Selection of Foldit Designs for Further Testing

Started by Susume

Susume Lv 1

This is a follow-up question to the March Science Chat. In the chat, bkoep outlined how a foldit solution is selected for further testing in Rosetta and the wet lab:

'There are two different pathways for a Foldit design to reach the wet lab. The first is that it is high-scoring. The cream of the crop is automatically submitted to Rosetta@home, mainly as a way to benchmark our progress from week to week. We don't even really inspect these designs. The second pathway involves manual inspection. Here we're looking for designs that look like promising folders to us. We start with the shared solutions. Then we move on to the bulk solutions, which are clustered (to remove identical or near-identical solutions), and ranked by score.
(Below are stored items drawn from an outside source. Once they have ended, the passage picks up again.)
-- ==== Sys2Proof/Laws/Run.lean ====
section
/-! SUPPORT. What routing, a launched transaction and its wait can do, said once. -/

namespace Sys2Proof.Machine

/-! ### Routing -/

/-- Everything `route` can answer (43_router R210, R213, R214, R216). -/
theorem routeIn_cases (table : Vector Region 4) (a : Byte) :
    (128 ≤ a.toNat ∧ routeIn table a = .error .addressOutOfRange) ∨
    (a.toNat < 128 ∧ patternDisabled table[regionIndex a].pattern = true ∧ routeIn table a = .ok .disabled) ∨
    (a.toNat < 128 ∧ patternReserved table[regionIndex a].pattern = true ∧ routeIn table a = .error .reservedPattern) ∨
    (a.toNat < 128 ∧ patternDisabled table[regionIndex a].pattern = false ∧
      table[regionIndex a].pattern.getLsbD 0 = false ∧
      routeIn table a = .ok (.entry (maskAddress table[regionIndex a].mask a) table[regionIndex a].pattern)) := by
  unfold routeIn
  by_cases h : a.toNat < 128
  · simp only [routable, h, decide_true, ↓reduceIte, true_and]
    cases hd : patternDisabled table[regionIndex a].pattern with
    | true => simp
    | false =>
      cases hr : patternReserved table[regionIndex a].pattern with
      | true => simp
      | false => simpa using enabled_pattern_bit0 _ hd hr
  · simp only [routable, h, decide_false, Bool.false_eq_true, ↓reduceIte, false_and, or_false]
    exact ⟨by omega, trivial⟩

/-- An address that routes to an entry is in range and its pattern has bit 0 clear (43_router R217). -/
theorem routeIn_entry {table : Vector Region 4} {a : Byte} {m : BusAddr} {p : Select}
    (h : routeIn table a = .ok (.entry m p)) :
    a.toNat < 128 ∧ m = maskAddress table[regionIndex a].mask a ∧ p = table[regionIndex a].pattern ∧
      p.getLsbD 0 = false := by
  rcases routeIn_cases table a with ⟨-, h'⟩ | ⟨-, -, h'⟩ | ⟨-, -, h'⟩ | ⟨ha, -, hb, h'⟩ <;> rw [h] at h' <;> cases h'
  exact ⟨ha, rfl, rfl, hb⟩

/-! ### The clock and the sequencers -/

@[simp] theorem State.perform_edgeAvailable (s : State) (a : AgentStep) :
    (s.perform a).edgeAvailable = s.edgeAvailable := by
  cases a <;> simp only [State.perform] <;> split <;> rfl
@[simp] theorem State.tryAgent_edgeAvailable (s : State) (a : AgentStep) :
    (s.tryAgent a).edgeAvailable = s.edgeAvailable := by
  unfold State.tryAgent; split <;> simp
@[simp] theorem State.tryBus_edgeAvailable (s : State) : s.tryBus.edgeAvailable = s.edgeAvailable := by
  unfold State.tryBus; repeat' split
  all_goals simp
@[simp] theorem State.settle_edgeAvailable (s : State) : s.settle.edgeAvailable = s.edgeAvailable := by
  simp [State.settle]
@[simp] theorem State.settle_busSequencersRun (s : State) : s.settle.busSequencersRun = s.busSequencersRun := by
  simp [State.busSequencersRun]

/-- Without a bus nothing is claimed, loaded or running, unless bring-up was fatal (46_resync R259). -/
theorem ControllerInv.released {s : State} (hi : ControllerInv s) (hb : s.busBuilt = false) (hh : s.halted = false) :
    s.fullyReleased = true := hi.2.2.2.2.2.2.2.2.2.2.2 hb hh

/-- The teardown releases every sequencer and every channel (46_resync R255, R259). -/
@[simp] theorem State.teardown_fullyReleased (s : State) : s.teardown.fullyReleased = true := rfl

/-- On a built bus every sequencer runs (46_resync R259). -/
theorem ControllerInv.running {s : State} (hi : ControllerInv s) (hr : s.Ready) :
    s.busSequencersRun = true ∧ s.seqs.dly.running = true := by
  have hf := hi.2.2.2.1 hr.2.2
  simp only [State.fullyClaimed, Bool.and_eq_true] at hf
  simp [State.busSequencersRun, hr.2.2, hf]

/-! ### The agents do not see the fields they leave alone -/

/-- An update that no agent step sees can be made before or after the agents run. -/
theorem State.settle_commutes {f : State → State} (hE : ∀ s a, (f s).enables a = s.enables a)
    (hP : ∀ s a, (f s).perform a = f (s.perform a)) (s : State) : (f s).settle = f s.settle := by
  have hT : ∀ s a, (f s).tryAgent a = f (s.tryAgent a) := by
    intro s a
    unfold State.tryAgent
    rw [hE, hP]
    split <;> rfl
  have hB : ∀ s, (f s).tryBus = f s.tryBus := by
    intro s
    simp only [State.tryBus, hE, hP, hT]
    repeat' split
    all_goals rfl
  simp only [State.settle, hT, hB]

theorem State.settle_with_result (s : State) (r : Result) :
    ({ s with result := r } : State).settle = { s.settle with result := r } := by
  refine State.settle_commutes (f := fun s => { s with result := r }) ?_ ?_ s <;> intro s a <;> cases a
  all_goals first | rfl | (simp only [State.perform]; split <;> rfl)
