-- ==== Sys2Proof/Tests/Slice0.lean ====
section
/-! SUPPORT. Tests: ill-formed operands refused, words written out from the encoding, one or two steps per operation with the
expected values of 95_test_vectors, and a state that meets the hypotheses of each statement. -/

namespace Sys2Proof.Tests

open Sys2Proof Sys2Proof.Machine

set_option maxRecDepth 10000
set_option synthInstance.maxHeartbeats 200000
set_option synthInstance.maxSize 2000

/-! ### Helpers -/

/-- A claimed, loaded and running sequencer. -/
def upSeq (d : Rat) : SequencerState := ⟨true, true, true, 0, 0, d⟩

/-- Power-on with the platform of 95_test_vectors: 125 MHz, the default register table. -/
def stateOn : State :=
  { State.reset with plat := ⟨125000000, defaultRegTable, 10, .identity, true, true⟩, env := ⟨false, 4, 4, [0xA5#8], []⟩ }

/-- The standard start state `S_BU` of 95_test_vectors (with an empty trace), `ChipSample` answering 0xA5. -/
def stateBU : State :=
  { stateOn with
    busBuilt := true, phaseAligned := true, divBus := 125/64, divClk := 125/2
    seqs := ⟨upSeq (125/64), upSeq (125/64), upSeq (125/2), upSeq (125/64)⟩
    link := Link.claimedIdle
    pins := State.reset.pins.initialised }

/-- `S_BU` with an external clock that is not there (V-E4). -/
def stateStuck : State := { stateBU with clkExternal := true }

/-- `S_BU` with a volume in both chips (V-L rows). -/
def stateVol : State := { stateBU with shadow := [(0x18, 0x1F#8), (0x38, 0x0A#8)] }

/-- `S_BU` with another pattern in region 0. -/
def stateReg0 (p : Select) : State :=
  { stateBU with conf := { stateBU.conf with region := stateBU.conf.region.set 0 ⟨0x1F#8, p⟩ } }

/-- A check on the next state an answer gives. -/
def after (o : Answer) (f : State → Bool) : Bool := match o with | .next s => f s | .fault _ => false | .refused _ => false

/-- The state an answer gives. -/
def nextOf (o : Answer) : State := match o with | .next s => s | .fault _ => State.reset | .refused _ => State.reset

/-! ### Well-formedness: one ill-formed term per check -/

theorem test_wf_write : Instr.wellFormed (.write 0x80#8 0x00#8) = false := by decide
theorem test_wf_read : Instr.wellFormed (.read 0xFF#8 0x00#8) = false := by decide
theorem test_wf_route : Instr.wellFormed (.route 0x80#8) = false := by decide
theorem test_wf_cycled_range : Instr.wellFormed (.cycledDispatch 0x80#8 0xFF#8 9#16) = false := by decide
theorem test_wf_cycled_sentinel : Instr.wellFormed (.cycledDispatch 0xFF#8 0xFF#8 0#16) = false := by decide
theorem test_wf_chip : Instr.wellFormed (.clearRegisters 4#8) = false := by decide
theorem test_wf_rate : Instr.wellFormed (.computeClockDivider 0) = false := by decide
theorem test_wf_good : Instr.WellFormed (.cycledDispatch 0xFF#8 0xFF#8 1#16) ∧ Instr.WellFormed (.write 0x7F#8 0#8) := by
  decide
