-- ==== Sys2Proof/Machine/Decoder.lean ====
section
/-! DEFINITION. DEC of the block `hamming_16_11_decoder_syndrome` and the receive path RECV (spec/44_decoder.md). -/

namespace Sys2Proof.Machine

/-- Take payload bits `i`, `i + 1`, ... from the listed positions of a word. -/
def gather (c : Word) (i : Nat) : List Nat → Payload
  | [] => 0b00000000000#11
  | position :: rest => bitShift 11 (c.getLsbD position) i ||| gather c (i + 1) rest

/-- `DEC(c)`: payload bit `i` from position `DATA_POS[i]`; no correction, nothing checked (rules R61, R135, R139). -/
def dec (c : Word) : Payload := gather c 0 dataPos

/-- `RECV(c)`: correct, then decode the corrected word (rule R140; spec/90_conflicts.md C7). -/
def recv (c : Word) : Word × Payload × ErrorStatus :=
  let (c2, status) := cor c
  (c2, dec c2, status)

/-- DEC: one payload; no flag, no fault (rule R135). -/
def execDec (c : Operand Word) (s : State) : Result :=
  supply (s.readWord c) fun c =>
  finish s [.payload (dec c)]

/-- RECV: the corrected codeword, the recovered payload and the status; no flag, no fault (rule R140). -/
def execRecv (c : Operand Word) (s : State) : Result :=
  supply (s.readWord c) fun c =>
  let (corrected, payload, status) := recv c
  finish s [.word corrected, .payload payload, .status status]

end Sys2Proof.Machine
end

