-- ==== Sys2Proof/Machine/Encoder.lean ====
section
/-! DEFINITION. The block `hamming_16_11_encoder`: SPREAD and ENC (spec/41_encoder.md). -/

namespace Sys2Proof.Machine

/-- Place payload bits `i`, `i + 1`, ... at the listed positions of a word that is 0 elsewhere. -/
def scatter (p : Payload) (i : Nat) : List Nat → Word
  | [] => 0x0000#16
  | position :: rest => bitShift 16 (p.getLsbD i) position ||| scatter p (i + 1) rest

/-- `SPREAD(p)`: payload bit `i` at position `DATA_POS[i]`, the parity positions 0 (rules R60, R85). -/
def spread (p : Payload) : Word := scatter p 0 dataPos

/-- "Compute and set" a position that holds 0: write the parity of the group into it (rule R88, steps 2 to 6). -/
def setParity (w : Word) (group : Word) (position : Nat) : Word :=
  w ||| bitShift 16 (par w group) position

/-- The six steps of ENC on a payload that passed the range check (rule R88). -/
def encodePayloadBits (p : Payload) : Word :=
  let w0 := spread p
  let w1 := setParity w0 maskA 1
  let w2 := setParity w1 maskB 2
  let w3 := setParity w2 maskC 4
  let w4 := setParity w3 maskD 8
  setParity w4 maskAll 0

/-- `ENC(v)`: the range check comes first and the value is never truncated (rules R88, R155). -/
def enc (v : Nat) : Except Fault Word :=
  if v ≥ Config.payloadBound then .error (.invalidPayload v)
  else .ok (encodePayloadBits (BitVec.ofNat 11 v))

/-- SPREAD: one word; no flag, no fault (rule R85). -/
def execSpread (p : Operand Payload) (s : State) : Result :=
  supply (s.readPayload p) fun p =>
  finish s [.word (spread p)]

/-- ENC: the codeword, or the fault `InvalidPayload` and no codeword (rules R88, R150). -/
def execEnc (v : Operand Nat) (s : State) : Result :=
  supply (s.readInteger v) fun v =>
  match enc v with
  | .ok c => finish s [.word c]
  | .error (.invalidPayload offered) => raiseInvalidPayload offered

end Sys2Proof.Machine
end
We go down the list of clustered solutions (which naturally includes the top-ranking solutions) and inspect anything that looks "plausible"—usually around 100 models.' –bkoep

My question is, do you base the manual selection on objective measures (such as loop quality, realistic sidechain positions, etc.), or on expert judgement by the scientists, or some of both?

Also, can you give us a ballpark estimate for how many of the ~100 manually inspected models you typically send to Rosetta? Do you feel you are testing enough lower-scoring designs to form a good estimate of foldit's false negative rate (how often the score function misses a good design)?

Susume Lv 1

Someone pointed out that I seem to be saying the scientists are not objective - I don't mean that at all! Just curious how much of the selection process has been "mathematized" vs. expert insights that have not yet been turned into measurable quantities.

Bruno Kestemont Lv 1

I can have a visually perfect "3 sheets 2 helices" design that scores much lower than the top solution.
After the score, I can imagine that a good equilibrium in subscores and an almost perfect filter bonus are relevant criteria.
Good H-Bonds between sheets and sidechains (H-Bond networks), some orange inside and a good blue outside might be visual criteria as well (I suppose).

I wonder which kind of view the scientists use in order to visual select promising designs.

bkoep Staff Lv 1

The manual inspection is qualitative and definitely somewhat subjective, although I think we make an effort to focus on explicit criteria. In the past, we have had to keep an eye out for GLY in secondary structure, long disordered loops, and egregious backbone geometry. At this point, the current array of filters and score function amendments keeps most of these in check.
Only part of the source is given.